**Required action:**
Output the entries that follow, word for word.

▶

/-- A byte read of READ: the next one follows, or the response after the last (R230). -/
theorem stepByteRead_byteRun {pos : Nat} {phase : Phase} {bytes : List Byte} (hlive : s.live = true)
    (ho : a.toNat + bytes.length = o) (hin : o < s.cfg.arraySize) :
    stepByteRead (byteRun a b pos phase bytes) (s.withRun (byteRun a b pos phase bytes)) =
      if bytes.length + 1 < b.toNat then
        (busArrayRead o s).withRun (byteRun a b (pos + 1) .byteRead (bytes ++ [s.arrayValue o]))
      else (busArrayRead o s).respond .ok b (bytes ++ [s.arrayValue o]) := by
  subst ho
  have hlive' : ((busArrayRead (a.toNat + bytes.length) s).withRun (byteRun a b pos phase bytes)).live = true :=
    (busArrayRead_live hin).trans hlive
  exact (congrArg (State.andThen · _) (busArrayRead_withRun _ hin)).trans (andThen_of_live hlive')

end

/-! ### All byte reads -/

/-- The block at byte read number `n + 1` of a span, if it is `s` at the first: each byte read is followed by the flash FSM's
turn. -/
def State.atByteRead (s : State) (a : Nat) : Nat → State
  | 0 => s
  | n + 1 => fsmTurn (busArrayRead (a + n) (s.atByteRead a n))

/-- What the first `n` byte reads of a span return. -/
def State.bytesRead (s : State) (a n : Nat) : List Byte :=
  (List.range n).map fun i => (s.atByteRead a i).arrayValue (a + i)

section
variable {s : State}

@[simp] theorem bytesRead_length (a n : Nat) : (s.bytesRead a n).length = n := by simp [State.bytesRead]

theorem bytesRead_succ (a n : Nat) : s.bytesRead a (n + 1) = s.bytesRead a n ++ [(s.atByteRead a n).arrayValue (a + n)] := by
  simp [State.bytesRead, List.range_succ]

@[simp] theorem atByteRead_cfg (a n : Nat) : (s.atByteRead a n).cfg = s.cfg := by
  induction n with
  | zero => rfl
  | succ n ih => simpa [State.atByteRead] using ih

/-- Byte reads of a span inside the array, and the turns between them, stop nothing. -/
theorem busArrayRead_atByteRead_live {a n : Nat} (hin : a + n < s.cfg.arraySize) :
    (busArrayRead (a + n) (s.atByteRead a n)).live = s.live := by
  refine (busArrayRead_live (by rwa [atByteRead_cfg])).trans ?_
  induction n with
  | zero => rfl
  | succ n ih =>
    have hread := busArrayRead_live (s := s.atByteRead a n) (o := a + n) (by rw [atByteRead_cfg]; omega)
    exact (fsmTurn_live _).trans (hread.trans (ih (by omega)))

/-- The answer of READ with byte read number `n + 1`, its last, if the block is `s` at the first (R181, R230). -/
def State.readAnswer (s : State) (a b : Word) (n : Nat) : State :=
  (busArrayRead (a.toNat + n) (s.atByteRead a.toNat n)).respond .ok b (s.bytesRead a.toNat (n + 1))

section
variable {a b : Word} {n m pos : Nat} {phase : Phase} (hlive : s.live = true)
include hlive

/-- Byte read number `n + 1` of READ. -/
theorem stepByteRead_atByteRead (hin : a.toNat + n < s.cfg.arraySize) :
    stepByteRead (byteRun a b pos phase (s.bytesRead a.toNat n))
        ((s.atByteRead a.toNat n).withRun (byteRun a b pos phase (s.bytesRead a.toNat n))) =
      if n + 1 < b.toNat then (busArrayRead (a.toNat + n) (s.atByteRead a.toNat n)).withRun
        (byteRun a b (pos + 1) .byteRead (s.bytesRead a.toNat (n + 1)))
      else s.readAnswer a b n := by
  have hin' : a.toNat + n < (s.atByteRead a.toNat n).cfg.arraySize := by rwa [atByteRead_cfg]
  have hlive' : (s.atByteRead a.toNat n).live = true :=
    (busArrayRead_live hin').symm.trans ((busArrayRead_atByteRead_live hin).trans hlive)
  rw [stepByteRead_byteRun hlive' (congrArg _ (bytesRead_length _ n)) hin', bytesRead_length, ← bytesRead_succ]
  rfl

variable (hin : a.toNat + b.toNat ≤ s.cfg.arraySize)
include hin

/-- From byte read number `n + 1` on, READ goes through the `m` reads after it to its answer (R230). -/
theorem runSequencer_byteReads {k : Nat} {t : State} (hb : b.toNat = n + m + 1) (hk : m ≤ k)
    (ht : sequencerTurn t = stepByteRead (byteRun a b pos phase (s.bytesRead a.toNat n))
      ((s.atByteRead a.toNat n).withRun (byteRun a b pos phase (s.bytesRead a.toNat n)))) :
    runSequencer k t = s.readAnswer a b (n + m) := by
  induction m generalizing n k pos phase t with
  | zero =>
    rw [stepByteRead_atByteRead hlive (by omega), if_neg (by omega)] at ht
    rw [runSequencer_of_not_sequencing (sequencing_of_idle (ht ▸ rfl)), ht]
    rfl
  | succ m ih =>
    obtain ⟨k, rfl⟩ := Nat.exists_eq_add_of_le' (show 1 ≤ k by omega)
    rw [stepByteRead_atByteRead hlive (by omega), if_pos (by omega)] at ht
    have hgoes : (sequencerTurn t).sequencing = true := ht ▸ (busArrayRead_atByteRead_live (by omega)).trans hlive
    rw [runSequencer_succ_of_sequencing hgoes, ht, fsmTurn_withRun, ← Nat.add_assoc n m 1, Nat.add_right_comm n m 1]
    exact ih (n := n + 1) (k := k) (phase := .byteRead) (by omega) (by omega) rfl

end

/-! ### The run of READ -/

/-- The block at the first byte read of READ: after the fuse read, if the capacity is not cached, the flash FSM has its turn
(R155, R174). -/
def State.atFirstByteRead (s : State) : State := if s.chipSizeCache = 0 then fsmTurn s.discovered else s

theorem discovered_live : s.discovered.live = s.live := by
  obtain ⟨cache, es, hdiscovered⟩ := exists_discovered_eq s
  rw [hdiscovered]
  rfl

theorem atFirstByteRead_live : s.atFirstByteRead.live = s.live := by
  unfold State.atFirstByteRead
  split
  · exact (fsmTurn_live _).trans discovered_live
  · rfl

theorem atFirstByteRead_cfg : s.atFirstByteRead.cfg = s.cfg := by
  unfold State.atFirstByteRead
  split
  · exact (fsmTurn_cfg _).trans (discovered_cfg s)
  · rfl

section
variable {a b : Word} {n : Nat}

/-- The checks of READ find that byte reads follow (R230, R241). -/
theorem readChecks_of_span (hb : b.toNat ≠ 0) (hin : a.toNat + b.toNat ≤ s.capacity) :
    readChecks s.discovered.chipSizeCache a b true = .byteReads := by
  have hne : b ≠ 0 := fun h => hb (by simp [h])
  rw [readChecks, discovered_chipSizeCache_toNat_eq_capacity, inRange_of_le hb hin, if_pos rfl, if_neg hne]
  rfl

◀

**Reply:**
/-- A byte read of READ: the next one follows, or the response after the last (R230). -/
theorem stepByteRead_byteRun {pos : Nat} {phase : Phase} {bytes : List Byte} (hlive : s.live = true)
    (ho : a.toNat + bytes.length = o) (hin : o < s.cfg.arraySize) :
    stepByteRead (byteRun a b pos phase bytes) (s.withRun (byteRun a b pos phase bytes)) =
      if bytes.length + 1 < b.toNat then
        (busArrayRead o s).withRun (byteRun a b (pos + 1) .byteRead (bytes ++ [s.arrayValue o]))
      else (busArrayRead o s).respond .ok b (bytes ++ [s.arrayValue o]) := by
  subst ho
  have hlive' : ((busArrayRead (a.toNat + bytes.length) s).withRun (byteRun a b pos phase bytes)).live = true :=
    (busArrayRead_live hin).trans hlive
  exact (congrArg (State.andThen · _) (busArrayRead_withRun _ hin)).trans (andThen_of_live hlive')

end

/-! ### All byte reads -/

/-- The block at byte read number `n + 1` of a span, if it is `s` at the first: each byte read is followed by the flash FSM's
turn. -/
def State.atByteRead (s : State) (a : Nat) : Nat → State
  | 0 => s
  | n + 1 => fsmTurn (busArrayRead (a + n) (s.atByteRead a n))

/-- What the first `n` byte reads of a span return. -/
def State.bytesRead (s : State) (a n : Nat) : List Byte :=
  (List.range n).map fun i => (s.atByteRead a i).arrayValue (a + i)

section
variable {s : State}

@[simp] theorem bytesRead_length (a n : Nat) : (s.bytesRead a n).length = n := by simp [State.bytesRead]

theorem bytesRead_succ (a n : Nat) : s.bytesRead a (n + 1) = s.bytesRead a n ++ [(s.atByteRead a n).arrayValue (a + n)] := by
  simp [State.bytesRead, List.range_succ]

@[simp] theorem atByteRead_cfg (a n : Nat) : (s.atByteRead a n).cfg = s.cfg := by
  induction n with
  | zero => rfl
  | succ n ih => simpa [State.atByteRead] using ih

/-- Byte reads of a span inside the array, and the turns between them, stop nothing. -/
theorem busArrayRead_atByteRead_live {a n : Nat} (hin : a + n < s.cfg.arraySize) :
    (busArrayRead (a + n) (s.atByteRead a n)).live = s.live := by
  refine (busArrayRead_live (by rwa [atByteRead_cfg])).trans ?_
  induction n with
  | zero => rfl
  | succ n ih =>
    have hread := busArrayRead_live (s := s.atByteRead a n) (o := a + n) (by rw [atByteRead_cfg]; omega)
    exact (fsmTurn_live _).trans (hread.trans (ih (by omega)))

/-- The answer of READ with byte read number `n + 1`, its last, if the block is `s` at the first (R181, R230). -/
def State.readAnswer (s : State) (a b : Word) (n : Nat) : State :=
  (busArrayRead (a.toNat + n) (s.atByteRead a.toNat n)).respond .ok b (s.bytesRead a.toNat (n + 1))

section
variable {a b : Word} {n m pos : Nat} {phase : Phase} (hlive : s.live = true)
include hlive

/-- Byte read number `n + 1` of READ. -/
theorem stepByteRead_atByteRead (hin : a.toNat + n < s.cfg.arraySize) :
    stepByteRead (byteRun a b pos phase (s.bytesRead a.toNat n))
        ((s.atByteRead a.toNat n).withRun (byteRun a b pos phase (s.bytesRead a.toNat n))) =
      if n + 1 < b.toNat then (busArrayRead (a.toNat + n) (s.atByteRead a.toNat n)).withRun
        (byteRun a b (pos + 1) .byteRead (s.bytesRead a.toNat (n + 1)))
      else s.readAnswer a b n := by
  have hin' : a.toNat + n < (s.atByteRead a.toNat n).cfg.arraySize := by rwa [atByteRead_cfg]
  have hlive' : (s.atByteRead a.toNat n).live = true :=
    (busArrayRead_live hin').symm.trans ((busArrayRead_atByteRead_live hin).trans hlive)
  rw [stepByteRead_byteRun hlive' (congrArg _ (bytesRead_length _ n)) hin', bytesRead_length, ← bytesRead_succ]
  rfl

variable (hin : a.toNat + b.toNat ≤ s.cfg.arraySize)
include hin

/-- From byte read number `n + 1` on, READ goes through the `m` reads after it to its answer (R230). -/
theorem runSequencer_byteReads {k : Nat} {t : State} (hb : b.toNat = n + m + 1) (hk : m ≤ k)
    (ht : sequencerTurn t = stepByteRead (byteRun a b pos phase (s.bytesRead a.toNat n))
      ((s.atByteRead a.toNat n).withRun (byteRun a b pos phase (s.bytesRead a.toNat n)))) :
    runSequencer k t = s.readAnswer a b (n + m) := by
  induction m generalizing n k pos phase t with
  | zero =>
    rw [stepByteRead_atByteRead hlive (by omega), if_neg (by omega)] at ht
    rw [runSequencer_of_not_sequencing (sequencing_of_idle (ht ▸ rfl)), ht]
    rfl
  | succ m ih =>
    obtain ⟨k, rfl⟩ := Nat.exists_eq_add_of_le' (show 1 ≤ k by omega)
    rw [stepByteRead_atByteRead hlive (by omega), if_pos (by omega)] at ht
    have hgoes : (sequencerTurn t).sequencing = true := ht ▸ (busArrayRead_atByteRead_live (by omega)).trans hlive
    rw [runSequencer_succ_of_sequencing hgoes, ht, fsmTurn_withRun, ← Nat.add_assoc n m 1, Nat.add_right_comm n m 1]
    exact ih (n := n + 1) (k := k) (phase := .byteRead) (by omega) (by omega) rfl

end

/-! ### The run of READ -/

/-- The block at the first byte read of READ: after the fuse read, if the capacity is not cached, the flash FSM has its turn
(R155, R174). -/
def State.atFirstByteRead (s : State) : State := if s.chipSizeCache = 0 then fsmTurn s.discovered else s

theorem discovered_live : s.discovered.live = s.live := by
  obtain ⟨cache, es, hdiscovered⟩ := exists_discovered_eq s
  rw [hdiscovered]
  rfl

theorem atFirstByteRead_live : s.atFirstByteRead.live = s.live := by
  unfold State.atFirstByteRead
  split
  · exact (fsmTurn_live _).trans discovered_live
  · rfl

theorem atFirstByteRead_cfg : s.atFirstByteRead.cfg = s.cfg := by
  unfold State.atFirstByteRead
  split
  · exact (fsmTurn_cfg _).trans (discovered_cfg s)
  · rfl

section
variable {a b : Word} {n : Nat}

/-- The checks of READ find that byte reads follow (R230, R241). -/
theorem readChecks_of_span (hb : b.toNat ≠ 0) (hin : a.toNat + b.toNat ≤ s.capacity) :
    readChecks s.discovered.chipSizeCache a b true = .byteReads := by
  have hne : b ≠ 0 := fun h => hb (by simp [h])
  rw [readChecks, discovered_chipSizeCache_toNat_eq_capacity, inRange_of_le hb hin, if_pos rfl, if_neg hne]
  rfl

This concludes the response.